The line with "State.reset.code 0 (PagedSet.bind", the line with "((cursorAt ⟨.code 0, .a, 10, true⟩).ready", and all lines between them in the material below: return these exactly, and no others.

Top of Data in this exercise

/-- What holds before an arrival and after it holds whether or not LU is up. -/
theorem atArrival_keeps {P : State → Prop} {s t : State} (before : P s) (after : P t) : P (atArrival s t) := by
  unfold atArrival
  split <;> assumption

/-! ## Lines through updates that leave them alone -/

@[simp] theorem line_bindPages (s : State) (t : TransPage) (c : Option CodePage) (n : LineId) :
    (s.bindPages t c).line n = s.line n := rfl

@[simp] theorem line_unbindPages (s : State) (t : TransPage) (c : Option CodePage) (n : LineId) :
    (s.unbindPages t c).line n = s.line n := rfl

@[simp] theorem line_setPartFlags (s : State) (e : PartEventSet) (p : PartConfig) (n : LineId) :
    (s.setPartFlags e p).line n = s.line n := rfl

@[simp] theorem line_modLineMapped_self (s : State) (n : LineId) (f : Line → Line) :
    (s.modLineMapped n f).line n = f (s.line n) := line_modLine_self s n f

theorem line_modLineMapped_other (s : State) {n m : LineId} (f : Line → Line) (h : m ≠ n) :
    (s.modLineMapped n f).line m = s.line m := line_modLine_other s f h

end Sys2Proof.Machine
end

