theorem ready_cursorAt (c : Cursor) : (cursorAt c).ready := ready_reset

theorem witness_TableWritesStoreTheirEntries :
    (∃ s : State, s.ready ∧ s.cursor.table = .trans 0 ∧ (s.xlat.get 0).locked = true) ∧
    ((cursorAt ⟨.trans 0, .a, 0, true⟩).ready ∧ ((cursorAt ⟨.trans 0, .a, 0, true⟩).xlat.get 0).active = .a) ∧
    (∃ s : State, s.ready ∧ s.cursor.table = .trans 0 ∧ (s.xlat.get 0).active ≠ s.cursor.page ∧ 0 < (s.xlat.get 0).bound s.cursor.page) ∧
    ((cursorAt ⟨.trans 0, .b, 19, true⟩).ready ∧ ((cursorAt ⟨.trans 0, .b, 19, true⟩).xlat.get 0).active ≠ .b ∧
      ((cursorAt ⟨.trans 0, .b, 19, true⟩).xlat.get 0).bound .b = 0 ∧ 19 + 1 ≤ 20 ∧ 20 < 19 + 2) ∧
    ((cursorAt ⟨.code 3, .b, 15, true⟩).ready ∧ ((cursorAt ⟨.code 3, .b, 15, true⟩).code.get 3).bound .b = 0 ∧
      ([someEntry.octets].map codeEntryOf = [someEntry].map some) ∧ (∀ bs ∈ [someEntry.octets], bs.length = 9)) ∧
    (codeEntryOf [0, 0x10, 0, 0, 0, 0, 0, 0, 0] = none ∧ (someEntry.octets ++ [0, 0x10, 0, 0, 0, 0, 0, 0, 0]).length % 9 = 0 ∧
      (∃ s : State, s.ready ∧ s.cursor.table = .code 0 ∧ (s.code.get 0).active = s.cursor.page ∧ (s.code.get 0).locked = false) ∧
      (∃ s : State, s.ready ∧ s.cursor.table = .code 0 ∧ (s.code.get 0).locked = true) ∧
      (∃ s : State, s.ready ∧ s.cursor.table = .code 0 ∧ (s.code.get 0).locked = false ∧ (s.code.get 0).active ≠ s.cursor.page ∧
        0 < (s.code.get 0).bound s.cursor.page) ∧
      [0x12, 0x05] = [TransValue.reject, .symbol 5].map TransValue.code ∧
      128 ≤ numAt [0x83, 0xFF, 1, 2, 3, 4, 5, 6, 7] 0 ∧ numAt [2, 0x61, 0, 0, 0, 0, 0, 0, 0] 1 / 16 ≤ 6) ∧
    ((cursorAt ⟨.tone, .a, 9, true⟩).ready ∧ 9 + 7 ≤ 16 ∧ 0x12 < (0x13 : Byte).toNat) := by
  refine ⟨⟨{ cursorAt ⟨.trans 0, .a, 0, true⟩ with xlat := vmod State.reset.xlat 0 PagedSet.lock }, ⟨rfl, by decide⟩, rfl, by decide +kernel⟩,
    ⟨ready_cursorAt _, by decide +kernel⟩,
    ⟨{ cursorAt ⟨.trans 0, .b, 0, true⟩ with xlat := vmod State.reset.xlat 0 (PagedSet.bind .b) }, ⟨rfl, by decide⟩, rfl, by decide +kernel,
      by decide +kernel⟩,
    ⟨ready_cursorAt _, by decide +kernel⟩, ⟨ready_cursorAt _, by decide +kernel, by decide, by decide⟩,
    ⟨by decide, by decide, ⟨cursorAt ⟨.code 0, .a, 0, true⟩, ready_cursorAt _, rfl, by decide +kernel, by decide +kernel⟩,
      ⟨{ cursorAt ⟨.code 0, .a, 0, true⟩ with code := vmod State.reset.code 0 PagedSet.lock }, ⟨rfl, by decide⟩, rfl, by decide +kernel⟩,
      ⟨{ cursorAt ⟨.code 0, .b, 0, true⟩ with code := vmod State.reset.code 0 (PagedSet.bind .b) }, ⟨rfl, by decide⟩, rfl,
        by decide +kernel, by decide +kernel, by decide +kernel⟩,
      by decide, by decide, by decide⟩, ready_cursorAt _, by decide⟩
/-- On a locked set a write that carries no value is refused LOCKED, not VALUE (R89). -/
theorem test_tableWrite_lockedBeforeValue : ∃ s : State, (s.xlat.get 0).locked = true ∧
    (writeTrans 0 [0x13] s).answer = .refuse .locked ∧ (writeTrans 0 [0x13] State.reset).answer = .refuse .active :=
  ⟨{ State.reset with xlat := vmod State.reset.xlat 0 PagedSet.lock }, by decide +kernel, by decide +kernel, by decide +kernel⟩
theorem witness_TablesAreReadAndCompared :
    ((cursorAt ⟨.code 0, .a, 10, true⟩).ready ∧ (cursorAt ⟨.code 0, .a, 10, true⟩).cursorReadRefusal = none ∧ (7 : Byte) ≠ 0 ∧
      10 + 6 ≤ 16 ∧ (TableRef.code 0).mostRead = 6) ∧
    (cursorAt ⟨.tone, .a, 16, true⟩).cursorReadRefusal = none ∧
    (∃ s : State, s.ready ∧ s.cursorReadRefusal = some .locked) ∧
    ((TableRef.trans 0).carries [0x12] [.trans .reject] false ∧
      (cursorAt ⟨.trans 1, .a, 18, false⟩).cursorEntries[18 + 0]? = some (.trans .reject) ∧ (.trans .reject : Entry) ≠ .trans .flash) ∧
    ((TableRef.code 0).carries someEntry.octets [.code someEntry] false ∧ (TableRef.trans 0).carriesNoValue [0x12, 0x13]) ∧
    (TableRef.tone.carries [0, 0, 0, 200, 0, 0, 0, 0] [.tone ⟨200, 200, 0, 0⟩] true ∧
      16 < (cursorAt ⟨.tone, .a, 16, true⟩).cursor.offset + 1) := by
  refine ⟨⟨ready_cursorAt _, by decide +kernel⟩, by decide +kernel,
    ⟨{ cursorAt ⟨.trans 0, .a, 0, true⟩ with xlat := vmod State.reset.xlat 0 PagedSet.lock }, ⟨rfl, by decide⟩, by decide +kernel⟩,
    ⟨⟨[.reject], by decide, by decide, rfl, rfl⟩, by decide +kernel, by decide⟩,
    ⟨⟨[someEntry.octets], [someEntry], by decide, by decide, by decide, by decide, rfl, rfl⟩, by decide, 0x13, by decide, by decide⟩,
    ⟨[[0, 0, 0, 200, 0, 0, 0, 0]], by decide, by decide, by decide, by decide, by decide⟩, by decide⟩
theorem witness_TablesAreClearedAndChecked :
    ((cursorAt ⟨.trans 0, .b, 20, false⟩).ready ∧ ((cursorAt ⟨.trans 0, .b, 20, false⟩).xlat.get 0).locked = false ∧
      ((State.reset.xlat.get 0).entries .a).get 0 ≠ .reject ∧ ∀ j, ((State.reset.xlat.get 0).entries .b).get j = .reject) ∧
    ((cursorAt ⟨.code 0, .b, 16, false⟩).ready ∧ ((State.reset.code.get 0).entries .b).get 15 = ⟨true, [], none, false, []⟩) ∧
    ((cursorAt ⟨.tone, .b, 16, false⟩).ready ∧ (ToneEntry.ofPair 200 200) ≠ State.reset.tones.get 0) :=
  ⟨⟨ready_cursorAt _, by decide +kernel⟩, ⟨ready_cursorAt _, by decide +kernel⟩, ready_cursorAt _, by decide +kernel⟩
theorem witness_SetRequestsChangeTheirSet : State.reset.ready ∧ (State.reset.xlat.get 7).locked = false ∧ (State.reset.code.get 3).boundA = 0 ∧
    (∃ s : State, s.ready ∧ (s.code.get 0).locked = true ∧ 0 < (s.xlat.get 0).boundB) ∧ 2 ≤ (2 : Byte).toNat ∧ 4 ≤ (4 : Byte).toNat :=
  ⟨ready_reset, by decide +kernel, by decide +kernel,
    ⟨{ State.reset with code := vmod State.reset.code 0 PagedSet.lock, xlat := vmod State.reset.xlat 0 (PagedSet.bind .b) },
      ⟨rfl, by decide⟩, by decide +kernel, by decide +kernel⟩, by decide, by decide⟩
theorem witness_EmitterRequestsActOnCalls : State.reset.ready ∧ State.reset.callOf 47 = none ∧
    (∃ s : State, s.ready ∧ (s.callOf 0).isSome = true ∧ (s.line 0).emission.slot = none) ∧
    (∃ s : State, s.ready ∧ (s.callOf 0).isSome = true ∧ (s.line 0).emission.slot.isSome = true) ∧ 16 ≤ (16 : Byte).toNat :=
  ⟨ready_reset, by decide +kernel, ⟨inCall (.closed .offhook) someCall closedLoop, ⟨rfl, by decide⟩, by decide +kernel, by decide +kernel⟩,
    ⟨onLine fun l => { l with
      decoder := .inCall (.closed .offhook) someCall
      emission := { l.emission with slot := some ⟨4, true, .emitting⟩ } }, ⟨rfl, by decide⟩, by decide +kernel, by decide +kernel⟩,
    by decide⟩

Bottom of Data in this exercise

Result =
      ⟨{ cursorAt ⟨.code 0, .b, 0, true⟩ with code := vmod State.reset.code 0 (PagedSet.bind .b) }, ⟨rfl, by decide⟩, rfl,
        by decide +kernel, by decide +kernel, by decide +kernel⟩,
      by decide, by decide, by decide⟩, ready_cursorAt _, by decide⟩
/-- On a locked set a write that carries no value is refused LOCKED, not VALUE (R89). -/
theorem test_tableWrite_lockedBeforeValue : ∃ s : State, (s.xlat.get 0).locked = true ∧
    (writeTrans 0 [0x13] s).answer = .refuse .locked ∧ (writeTrans 0 [0x13] State.reset).answer = .refuse .active :=
  ⟨{ State.reset with xlat := vmod State.reset.xlat 0 PagedSet.lock }, by decide +kernel, by decide +kernel, by decide +kernel⟩
theorem witness_TablesAreReadAndCompared :
    ((cursorAt ⟨.code 0, .a, 10, true⟩).ready ∧ (cursorAt ⟨.code 0, .a, 10, true⟩).cursorReadRefusal = none ∧ (7 : Byte) ≠ 0 ∧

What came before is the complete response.